The lack of conclusive evidence on the redox control of photosynthetic acclimation of higher plants to the light environment has prompted us to re-examine the pigment content and organization in leaves adapted to various PSII excitation pressures in long-term experiments. In this study PSII excitation pressure was modulated by manipulating the CO2 and O2 concentrations of the atmosphere in which plants were grown. By this means, different PSII excitation pressures can be obtained under conditions of constant PFD and temperature. The results presented here indicate that both the xanthophyll pigments and the ELIPs respond positively to the excitation pressure on PSII, whereas the LHCII abundance was correlated with the light irradiance but not with the reduction of PSII.

MATERIALS AND METHODS

Plant Material and Growth Conditions

Barley (Hordeum vulgare L.) plants were grown for 2 weeks in a phytotron under controlled conditions of temperature (23°C/20°C, day/night), light (100 or 350 μmol photons m−2 s−1, 12 h d−1), and air humidity (70%). Plants were then transferred to closed growth chambers (700 L in volume) in which the gas composition of the atmosphere was strictly controlled (Fabreguettes et al., 1994). Plants were adapted for 1, 3, 7, or 8 d in various atmospheres at various PFDs. Air humidity, photoperiod, and temperature remained unchanged.

Pigment Determination

Pigments were extracted from leaf discs in methanol. After centrifugation and filtration, the samples were analyzed by reversed-phase HPLC as described previously (Havaux and Tardy, 1996).

Chlorophyll Fluorescence

Chlorophyll fluorescence was measured with a PAM-2000 modulated fluorometer (Walz, Effeltrich). The initial level of chlorophyll fluorescence, Fo, was measured with a dim-red light modulated at 600 Hz after applying a 2-s pulse of far-red light. The maximal level, Fm, of chlorophyll fluorescence was determined with a 800-ms pulse of intense white light (4000 μmol m−2 s−1). The maximal quantum yield of PSII photochemistry was determined by (FmFo)/Fm. When leaves were adapted to white light, the relative variable fluorescence, V, was determined from Fm, Fo, and the steady-state level, F: (FFo)/(FmFo) (Havaux et al., 1991). V is identical to 1 − qp, where qp is the so-called photochemical quenching coefficient.
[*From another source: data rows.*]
-- ==== Sys2Proof/Certificates/Slice0/Obligations.lean ====
section
/-!
DEFINITION. The statements for the provers: what the commands do, family by family, and what every step keeps.
-/

open Sys2Proof Sys2Proof.Machine

/-- A step with a command at the front of the queue runs exactly that command, on the state with the rest of the queue. -/
def Obligations.StepRunsTheFrontCommand : Prop := ∀ (s : State) (c : Instr) (rest : List Instr), s.pending = c :: rest →
  step s = exec c { s with pending := rest }

/-- R10, R256, R317 (log entry 5, the model's choice): a step on an empty queue is one PLU cycle, in which TB3, and out of
cold reset TB0 to TB2, move on by their own step and nothing but the clocks changes. -/
def Obligations.IdleStepIsOneCycle : Prop := ∀ s : State, s.pending = [] → Completes (step s) fun t =>
  t.clk = s.clk + 1 ∧ t.cst.tb3 = { s.cst.tb3 with acc := s.cst.tb3.acc + s.cst.tb3.step } ∧
  (s.cold = true → t.tb = s.tb) ∧
  (s.cold = false → ∀ (x : Nat) (b : TimeBase), s.tb[x]? = some b → t.tb[x]? = some { b with acc := b.acc + b.step }) ∧
  t.pending = [] ∧ ∀ p : Part, p ≠ .clock → p ≠ .tb3 → s.same t p

/-- R10, R22, R24, R29, R35, R442 (the values are those of the register tables; where none is stated, log entry 32): the
device in cold reset holds every register at its reset value, no Level and no Course, and nothing waits. -/
def Obligations.ResetHoldsResetValues : Prop := (∀ a, State.reset.reg a = resetWord a) ∧ State.reset.safeForm = true ∧
  State.reset.cold = true ∧ State.reset.up = false ∧ State.reset.pending = [] ∧ State.reset.lvl.latest = none ∧
  State.reset.lvl.held = none ∧ State.reset.crs.pending = none ∧ State.reset.crs.armed = none ∧ State.reset.sent = [] ∧
  (∀ n : Lane, State.reset.is (fCONV_CTRL_DAC_MUTE n) = true ∧ State.reset.nat (aRXD_CD_HINT n) = 0x80000000 ∧
    State.reset.get (fCONV_SPARE_STANDIN n 0) = 0x7F ∧ State.reset.nat (aKSC_NETID n) = 1)

/-- Every command answers a next state, from every state and with every operand: none stops.  The queue is left to the
step; time and the counter of free values do not go back; the part keeps its engine (R2); the fused minimum SVN does not
fall (R447) and a fused customer key hash stays (R454). -/
def Obligations.EveryCommandAnswersANextState : Prop := ∀ (c : Instr) (s : State), Completes (exec c s) fun t =>
  t.pending = s.pending ∧ s.clk ≤ t.clk ∧ s.free ≤ t.free ∧ t.ciph.fitted = s.ciph.fitted ∧ s.sec.svn ≤ t.sec.svn ∧
  (s.sec.cust.isSome = true → t.sec.cust = s.sec.cust)

/-- The frame of every command: a part of the state that `mayChange` does not list for it holds what it held. -/
def Obligations.CommandsLeaveOtherParts : Prop := ∀ (c : Instr) (s t : State) (p : Part), exec c s = .next t →
  p ∉ mayChange c → s.same t p

/-- An invariant of every step: the register store keeps its canonical form, in which equal registers are equal data. -/
def Obligations.StepsKeepTheStoreCanonical : Prop := ∀ s t : State, s.safeForm = true → step s = .next t → t.safeForm = true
Leaves were infiltrated with 50 μm DCMU for 30 min in darkness. Chlorophyll fluorescence was induced by a red- light beam of PFD 40 μmol m−2 s−1. The half-time of the induced fluorescence rise was used as an indicator of the functional chlorophyll antenna size of PSII (Malkin et al., 1981).

Photosynthetic O2 Evolution

Leaf discs 1 cm in diameter were placed in the hermetically closed cell of a laboratory-constructed photoacoustic spectrometer previously described (Havaux and Tardy, 1996). The samples were illuminated with white light modulated at 19 Hz (50 μmol photons m−2 s−1). The photochemistry was saturated with a strong background light of PFD = 4500 μmol photons m−2 s−1. Photosynthetic O2 evolution was measured and separated from the photothermal signal as described by Poulet et al. (1983). The quantum yield of O2 evolution, Φ, in relative values was determined as the ratio between the amplitude of the O2-evolution-related photoacoustic signal and the amplitude of the photothermal signal (Poulet et al., 1983). Photoacoustic measurements of Φ were performed at a low CO2 concentration, presumably at the CO2 compensation point. The light-saturation curve of photosynthesis was determined by measuring the gradual decrease in the quantum yield while progressively increasing the PFD of a continuous white light. E of O2 evolution was measured with a modulated blue-green light (25 μmol m−2 s−1) obtained with a combination of BG18 and BG38 filters (Schott, Mainz, Germany), and with a far-red background light (730 nm, 18 W m−2 approximately 110 μmol m−2 s−1). E was measured in state 1 after 15 min of adaptation to the far-red light as the ratio of the O2 evolution in the presence of far-red light to the O2 signal in the absence of far-red light (Canaani and Malkin, 1984).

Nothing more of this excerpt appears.